# Gibson Blueshawk $800 Toronto



## BlueRocker (Jan 5, 2020)

Finish has been sanded off the neck. 

Gibson Blueshawk | Guitars | City of Toronto | Kijiji


----------



## BDoubleG (Apr 15, 2007)

Is this basically a Blackhawk with P90s?


----------



## BlueRocker (Jan 5, 2020)

I think you're thinking of the Nighthawk. I'm pretty sure the Blueshawk came first but could be mistaken. Either way, same body shape. The Blueshawk has "Blues 90" pickups, a varitone switch, and a dummy coil (extra cover in the center of the back) for hum cancelling. They are a very small and light guitar, and removing the neck finish is probably an upgrade, although it would beat the resale to death.


----------



## Choo5440 (Oct 24, 2020)

blarg... this thing is about a 5 minute walk from my work... definitely going to have to check it out


----------



## BlueRocker (Jan 5, 2020)

Choo5440 said:


> blarg... this thing is about a 5 minute walk from my work... definitely going to have to check it out


I've never regretted buying one, only selling one (I'm on number 2).


----------



## Choo5440 (Oct 24, 2020)

...you're really not good for my wallet's health, you know that @BlueRocker ?!? ha


----------



## 2manyGuitars (Jul 6, 2009)

Choo5440 said:


> blarg... this thing is about a 5 minute walk from my work... definitely going to have to check it out


The fact that it’s still around after 2 or 3 days, especially listed in the GTA, makes me think an offer of $700 might get it done. It would probably at minimum get countered with $750.

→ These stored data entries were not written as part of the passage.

/-! ### Floors -/

@[simp] theorem Part.openSeat_base (p : Part) (f n : Nat) : (p.openSeat f n).base = p.base := by
  unfold Part.openSeat; split <;> simp
@[simp] theorem Part.endHold_base (p : Part) (f n : Nat) : (p.endHold f n).base = p.base := by
  unfold Part.endHold
  split
  · exact p.updSeat_base n _ (fun _ => rfl)
  · rfl
@[simp] theorem Part.dropEntry_base (p : Part) (f n : Nat) : (p.dropEntry f n).base = p.base := rfl
@[simp] theorem Part.closeEntry_base (p : Part) (f n : Nat) : (p.closeEntry f n).base = p.base := by
  simp [Part.closeEntry]
@[simp] theorem Part.forceClose_base (p : Part) (f n : Nat) : (p.forceClose f n).base = p.base := by
  simp [Part.forceClose]
@[simp] theorem Part.grantHead_base (p : Part) (f : Nat) : (p.grantHead f).base = p.base := by
  unfold Part.grantHead; split <;> simp
theorem grantLoop_base (k f : Nat) : ∀ p : Part, (grantLoop k f p).base = p.base := by
  induction k with
  | zero => intro p; rfl
  | succ k ih => intro p; unfold grantLoop; split <;> simp [ih]
@[simp] theorem Part.autoGrant_base (p : Part) (f : Nat) : (p.autoGrant f).base = p.base := grantLoop_base _ _ _
@[simp] theorem Part.closeThenGrant_base (p : Part) (f n : Nat) (b : Bool) : (p.closeThenGrant f n b).base = p.base := by
  unfold Part.closeThenGrant; cases b <;> simp <;> split <;> simp
@[simp] theorem Part.enqueueOrFlash_base (p : Part) (f n : Nat) : (p.enqueueOrFlash f n).base = p.base := by
  unfold Part.enqueueOrFlash
  cases h : p.enqueueSeat f n (p.seatAt n).role.queueClass with
  | none => simp
  | some q => simpa using p.enqueueSeat_base q f n _ h
@[simp] theorem Part.speakChair_base (p : Part) (f n : Nat) : (p.speakChair f n).base = p.base := by
  unfold Part.speakChair; split <;> simp
@[simp] theorem Part.speakOverflow_base (p : Part) (f n : Nat) : (p.speakOverflow f n).base = p.base := by
  unfold Part.speakOverflow; split <;> (try split) <;> simp
@[simp] theorem Part.speakClosed_base (p : Part) (f n : Nat) : (p.speakClosed f n).base = p.base := by
  unfold Part.speakClosed
  split
  · split <;> simp
  · simp
  · split
    · simp
    · next q h => simpa using p.enqueueSeat_base q f n _ h
@[simp] theorem Part.speakDelegate_base (p : Part) (f n : Nat) : (p.speakDelegate f n).base = p.base := by
  unfold Part.speakDelegate; repeat' split
  all_goals simp
@[simp] theorem Part.speakUnguarded_base (p : Part) (f n : Nat) : (p.speakUnguarded f n).base = p.base := by
  unfold Part.speakUnguarded; repeat' split
  all_goals simp
@[simp] theorem Part.speakPress_base (p : Part) (f n : Nat) : (p.speakPress f n).base = p.base := by
  unfold Part.speakPress; split <;> simp
@[simp] theorem Part.nextSpeaker_base (p : Part) (f : Nat) : (p.nextSpeaker f).base = p.base := by
  unfold Part.nextSpeaker; repeat' split
  all_goals simp
@[simp] theorem Part.nextPress_base (p : Part) (f n : Nat) : (p.nextPress f n).base = p.base := by
  unfold Part.nextPress; split <;> simp
@[simp] theorem Part.forceCloseAll_base (p : Part) (f : Nat) (l : List Nat) : (p.forceCloseAll f l).base = p.base :=
  foldl_keeps Part.base _ (fun s a => s.forceClose_base f a) l p
@[simp] theorem Part.cancelAll_base (p : Part) (f : Nat) : (p.cancelAll f).base = p.base := by simp [Part.cancelAll]
@[simp] theorem Part.cancelAllPress_base (p : Part) (f n : Nat) : (p.cancelAllPress f n).base = p.base := by
  unfold Part.cancelAllPress; split <;> simp
@[simp] theorem Part.startHold_base (p : Part) (f n : Nat) : (p.startHold f n).base = p.base := by
  unfold Part.startHold
  repeat' split
  all_goals try simp
  all_goals exact p.updSeat_base n _ (fun _ => rfl)
@[simp] theorem Part.priorityPress_base (p : Part) (f n : Nat) : (p.priorityPress f n).base = p.base := by
  unfold Part.priorityPress; split <;> simp
@[simp] theorem Part.updEntry_base (p : Part) (f n : Nat) (g : OpenEntry → OpenEntry) : (p.updEntry f n g).base = p.base := rfl
@[simp] theorem Part.warnEntry_base (p : Part) (f n : Nat) : (p.warnEntry f n).base = p.base := by
  unfold Part.warnEntry; repeat' split
  all_goals simp
@[simp] theorem Part.expireEntry_base (p : Part) (f n : Nat) : (p.expireEntry f n).base = p.base := by
  unfold Part.expireEntry; repeat' split
  all_goals simp
@[simp] theorem Part.takeWarning_base (p : Part) (f n : Nat) : (p.takeWarning f n).base = p.base := by
  unfold Part.takeWarning; repeat' split
  all_goals simp
@[simp] theorem Part.settleTimers_base (p : Part) (f : Nat) (b : Bool) : (p.settleTimers f b).base = p.base := by
  unfold Part.settleTimers; split <;> simp
@[simp] theorem Part.timerChange_base (p : Part) (f : Nat) (o n : FloorParams) (b : Bool) :
    (p.timerChange f o n b).base = p.base := by
  unfold Part.timerChange
  dsimp only
  repeat' split
  all_goals simp
theorem closeExcess_base (k f : Nat) : ∀ p : Part, (closeExcess k f p).base = p.base := by
  induction k with
  | zero => intro p; rfl
  | succ k ih =>
    intro p
    unfold closeExcess
    repeat' split
    all_goals simp [ih]
@[simp] theorem Part.enforceLimit_base (p : Part) (f : Nat) : (p.enforceLimit f).base = p.base := closeExcess_base _ _ _
@[simp] theorem Part.roleOfOpen_base (p : Part) (f n : Nat) (e : OpenEntry) (r : Role) :
    (p.roleOfOpen f n e r).base = p.base := by
  unfold Part.roleOfOpen; split <;> simp
@[simp] theorem Part.roleOfQueued_base (p : Part) (f n : Nat) (r : Role) : (p.roleOfQueued f n r).base = p.base := by
  unfold Part.roleOfQueued; repeat' split
  all_goals simp
@[simp] theorem Part.roleChanged_base (p : Part) (f n : Nat) (r : Role) : (p.roleChanged f n r).base = p.base := by
  unfold Part.roleChanged
  dsimp only
  repeat' split
  all_goals simp
@[simp] theorem Part.takeSuspension_base (p : Part) (f : Nat) : (p.takeSuspension f).base = p.base := by
  unfold Part.takeSuspension
  dsimp only
  split <;> simp
@[simp] theorem Part.resume_base (p : Part) (f : Nat) : (p.resume f).base = p.base := by simp [Part.resume]
@[simp] theorem Part.evalSuspensionOf_base (p : Part) (f : Nat) : (p.evalSuspensionOf f).base = p.base := by
  unfold Part.evalSuspensionOf; repeat' split
  all_goals simp
@[simp] theorem Part.evalSuspension_base (p : Part) : p.evalSuspension.base = p.base :=
  foldl_keeps Part.base _ (fun s a => s.evalSuspensionOf_base a) _ p
@[simp] theorem Part.removeUnadmitted_base (p : Part) (f n : Nat) : (p.removeUnadmitted f n).base = p.base := by
  unfold Part.removeUnadmitted; split <;> simp
@[simp] theorem Part.enforceAdmission_base (p : Part) (f : Nat) : (p.enforceAdmission f).base = p.base := by
  unfold Part.enforceAdmission
  split
  · exact foldl_keeps Part.base _ (fun s a => s.removeUnadmitted_base f a) _ p
  · rfl

/-! ### Links, displays and the end of a step -/

@[simp] theorem Part.setProbeDue_base (p : Part) (seg : Segment) (pos : Nat) : (p.setProbeDue seg pos).base = p.base := by
  simp [Part.setProbeDue]
@[simp] theorem Part.send_base (p : Part) (seg : Segment) (x : Exchange) : (p.send seg x).base = p.base := by
  simp [Part.send]
@[simp] theorem Part.countConflict_base (p : Part) (seg : Segment) (o : LinkOutcome) : (p.countConflict seg o).base = p.base := by
  unfold Part.countConflict; split <;> simp
@[simp] theorem Part.serveRound_base (p : Part) (seg : Segment) : (p.serveRound seg).base = p.base := by
  unfold Part.serveRound
  repeat' split
  all_goals try dsimp only
  all_goals simp
@[simp] theorem Part.serveNext_base (p : Part) (seg : Segment) : (p.serveNext seg).base = p.base := by
  unfold Part.serveNext; split <;> simp
@[simp] theorem Part.serveBlank_base (p : Part) : p.serveBlank.base = p.base := by
  unfold Part.serveBlank; split <;> simp
@[simp] theorem Part.kick_base (p : Part) (seg : Segment) : (p.kick seg).base = p.base := by
  unfold Part.kick; repeat' split
  all_goals simp
@[simp] theorem Part.kickAll_base (p : Part) : p.kickAll.base = p.base := by simp [Part.kickAll]
@[simp] theorem Part.takeWalk_base (p : Part) (seg : Segment) : (p.takeWalk seg).base = p.base := by
  unfold Part.takeWalk; split <;> simp
@[simp] theorem Part.takeWalks_base (p : Part) : p.takeWalks.base = p.base := by simp [Part.takeWalks]
@[simp] theorem Part.recomputeAll_base (p : Part) : p.recomputeAll.base = p.base := by
  unfold Part.recomputeAll
  dsimp only
  rw [foldl_keeps Part.base _ (fun s a => by split <;> simp)]
  rfl
@[simp] theorem Part.restartRotations_base (p : Part) (f : Nat) : (p.restartRotations f).base = p.base := rfl
@[simp] theorem Part.noteChanges_base (old p : Part) : (old.noteChanges p).base = p.base := rfl
@[simp] theorem Part.unconfirm_base (old p : Part) : (old.unconfirm p).base = p.base := by
  simp only [Part.base, Part.unconfirm]
  rw [map_mapFrom_of_keeps Seat.unit _ _ (fun i a => by split <;> rfl)]
@[simp] theorem Part.syncSeats_base (old p : Part) : (old.syncSeats p).base = p.base := by
  unfold Part.syncSeats
  rw [foldl_keeps Part.base _ (fun s a => by split <;> simp)]
  simp
@[simp] theorem Part.follow_base (old p : Part) : (old.follow p).base = p.base := by simp [Part.follow]
@[simp] theorem Part.settle_base (old p : Part) : (old.settle p).base = p.base := by simp [Part.settle]

/-! ### Bookings -/

@[simp] theorem Part.writeSeats_base (p : Part) (run : ZoneRun) (g : Nat → Option RosterEntry) :
    (p.writeSeats run g).base = p.base := by
  simp only [Part.base, Part.writeSeats]
  rw [map_mapFrom_of_keeps Seat.unit _ _ (fun i a => by split <;> rfl)]
@[simp] theorem Part.requestSeats_base (p : Part) (l : List Nat) : (p.requestSeats l).base = p.base :=
  foldl_keeps Part.base _ (fun s a => s.requestSeat_base a) l p
@[simp] theorem Part.addBooking_base (p : Part) (b : Booking) : (p.addBooking b).base = p.base := by
  unfold Part.addBooking; split <;> rfl
@[simp] theorem Part.beginPush_base (p : Part) (f : Nat) (b : Booking) : (p.beginPush f b).base = p.base := by
  unfold Part.beginPush
  dsimp only
  split <;> simp
@[simp] theorem Part.beginApply_base (p : Part) (f : Nat) (b : Booking) : (p.beginApply f b).base = p.base := by
  simp [Part.beginApply]
@[simp] theorem Part.floorLive_base (p : Part) (f : Nat) : (p.floorLive f).base = p.base := by simp [Part.floorLive]
@[simp] theorem Part.dropPending_base (p : Part) (b : Booking) : (p.dropPending b).base = p.base := by
  unfold Part.dropPending; repeat' split
  all_goals simp
@[simp] theorem Part.takePending_base (p : Part) (f : Nat) (b : Booking) : (p.takePending f b).base = p.base := by
  unfold Part.takePending; repeat' split
  all_goals simp
@[simp] theorem Part.applyLive_base (p : Part) (f : Nat) (b : Booking) : (p.applyLive f b).base = p.base := by
  unfold Part.applyLive
  dsimp only
  split <;> simp
@[simp] theorem Part.completeApply_base (p : Part) (f : Nat) (b : Booking) : (p.completeApply f b).base = p.base := by
  unfold Part.completeApply
  dsimp only
  split <;> simp
@[simp] theorem Part.releaseFloor_base (p : Part) (f : Nat) : (p.releaseFloor f).base = p.base := by
  simp [Part.releaseFloor]
@[simp] theorem Part.beginCloseOut_base (p : Part) (f h : Nat) : (p.beginCloseOut f h).base = p.base := by
  simp [Part.beginCloseOut]
@[simp] theorem Part.beginClear_base (p : Part) (f : Nat) (b : Booking) : (p.beginClear f b).base = p.base := by
  simp [Part.beginClear]
@[simp] theorem Part.completeCloseOut_base (p : Part) (f : Nat) (b : Booking) : (p.completeCloseOut f b).base = p.base := by
  unfold Part.completeCloseOut
  dsimp only
  split <;> simp
@[simp] theorem Part.abortApply_base (p : Part) (f : Nat) (b : Booking) (k : Bool) : (p.abortApply f b k).base = p.base := by
  unfold Part.abortApply
  dsimp only
  split <;> simp
@[simp] theorem Part.takeOccStart_base (p : Part) (h : Nat) : (p.takeOccStart h).1.base = p.base := by
  unfold Part.takeOccStart; repeat' split
  all_goals simp
@[simp] theorem Part.takeStart_base (p : Part) (h : Nat) : (p.takeStart h).1.base = p.base := by
  unfold Part.takeStart; repeat' split
  all_goals simp
@[simp] theorem Part.takeEnd_base (p : Part) (h : Nat) : (p.takeEnd h).1.base = p.base := by
  unfold Part.takeEnd; repeat' split
  all_goals simp
@[simp] theorem Part.startApply_base (p : Part) (b : Booking) : (p.startApply b).1.base = p.base := by
  unfold Part.startApply; split <;> simp
@[simp] theorem Part.takeTry_base (p : Part) (h : Nat) : (p.takeTry h).1.base = p.base := by
  unfold Part.takeTry; repeat' split
  all_goals simp
@[simp] theorem Part.takeCloseOut_base (p : Part) (h : Nat) : (p.takeCloseOut h).1.base = p.base := by
  unfold Part.takeCloseOut; repeat' split
  all_goals simp
@[simp] theorem Part.takeAdvance_base (p : Part) (f : Nat) : (p.takeAdvance f).1.base = p.base := by
  unfold Part.takeAdvance; repeat' split
  all_goals simp
@[simp] theorem Part.takeChain_base (p : Part) (k : Nat) : (p.takeChain k).1.base = p.base := by
  unfold Part.takeChain; repeat' split
  all_goals simp
@[simp] theorem Part.doTask_base (p : Part) (t : Task) : (p.doTask t).1.base = p.base := by
  cases t <;> simp [Part.doTask]
theorem runFuel_base (k : Nat) : ∀ (ts : List Task) (p : Part), (runFuel k ts p).base = p.base := by
  induction k with
  | zero => intro ts p; cases ts <;> rfl
  | succ k ih =>
    intro ts p
    cases ts with
    | nil => rfl
    | cons t ts => simp [runFuel, ih]
@[simp] theorem Part.runTasks_base (p : Part) (ts : List Task) : (p.runTasks ts).base = p.base := runFuel_base _ _ _
@[simp] theorem Part.evalTimes_base (p : Part) : p.evalTimes.base = p.base := by
  unfold Part.evalTimes; split <;> simp
@[simp] theorem Part.bumpOne_base (occ : Nat) (p : Part) (h : Nat) : (Part.bumpOne occ p h).base = p.base := by
  simp [Part.bumpOne]
@[simp] theorem Part.bumpAll_base (p : Part) (run : ZoneRun) (a e : Nat) : (p.bumpAll run a e).base = p.base :=
  foldl_keeps Part.base _ (fun s h => Part.bumpOne_base a s h) _ p
@[simp] theorem Part.adHocPress_base (p : Part) (n : Nat) : (p.adHocPress n).base = p.base := by
  unfold Part.adHocPress; repeat' split
  all_goals simp
@[simp] theorem Part.workFailed_base (p : Part) (c : OpContext) : (p.workFailed c).base = p.base := by
  unfold Part.workFailed; split <;> simp
@[simp] theorem Part.afterAttempt_base (p : Part) (c : OpContext) (n : Nat) : (p.afterAttempt c n).base = p.base := by
  unfold Part.afterAttempt; repeat' split
  all_goals simp
@[simp] theorem Part.workOutcome_base (p : Part) (n : Nat) (g e : Bool) : (p.workOutcome n g e).base = p.base := by
  unfold Part.workOutcome; repeat' split
  all_goals simp
@[simp] theorem Part.workSkipped_base (p : Part) (c : OpContext) (n : Nat) : (p.workSkipped c n).base = p.base := by
  unfold Part.workSkipped; repeat' split
  all_goals simp
@[simp] theorem Part.workLost_base (p : Part) (n : Nat) : (p.workLost n).base = p.base := by
  unfold Part.workLost; repeat' split
  all_goals simp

Any US made Gibson for even 800 bucks is a pretty good deal.


----------



## player99 (Sep 5, 2019)

Sometimes when you counter a low price the seller will blacklist you.


----------



## 2manyGuitars (Jul 6, 2009)

player99 said:


> Sometimes when you counter a low price the seller will blacklist you.


In a case like this, a $700 offer on an $800 asking isn’t really a lowball. I’d be prepared to pay $800 if it came to that so what I’d normally do is go try it and if it checks out, that’s when I would feel it out and make the offer. It’s highly unlikely you’d get booted out the door. He’d either accept, counter, or say “it’s $800 if you want it”.

The only time I discuss price beforehand is if the seller’s price is higher than the going rate and I’m not prepared to pay that much, or if the seller is travelling to meet me.


----------



## BlueRocker (Jan 5, 2020)

2manyGuitars said:


> In a case like this, a $700 offer on an $800 asking isn’t really a lowball. I’d be prepared to pay $800 if it came to that so what I’d normally do is go try it and if it checks out, that’s when I would feel it out and make the offer. It’s highly unlikely you’d get booted out the door. He’s either accept, counter, or say “it’s $800 if you want it”.
> 
> The only time I discuss price beforehand is if the seller’s price is higher than the going rate and I’m not prepared to pay that much, or if the seller is travelling to meet me.


I don't think a $700 offer is unreasonable given the modifications made - it will probably be a tough sell. Guitar is totally worth it IMO unless you have plans to flip it.


----------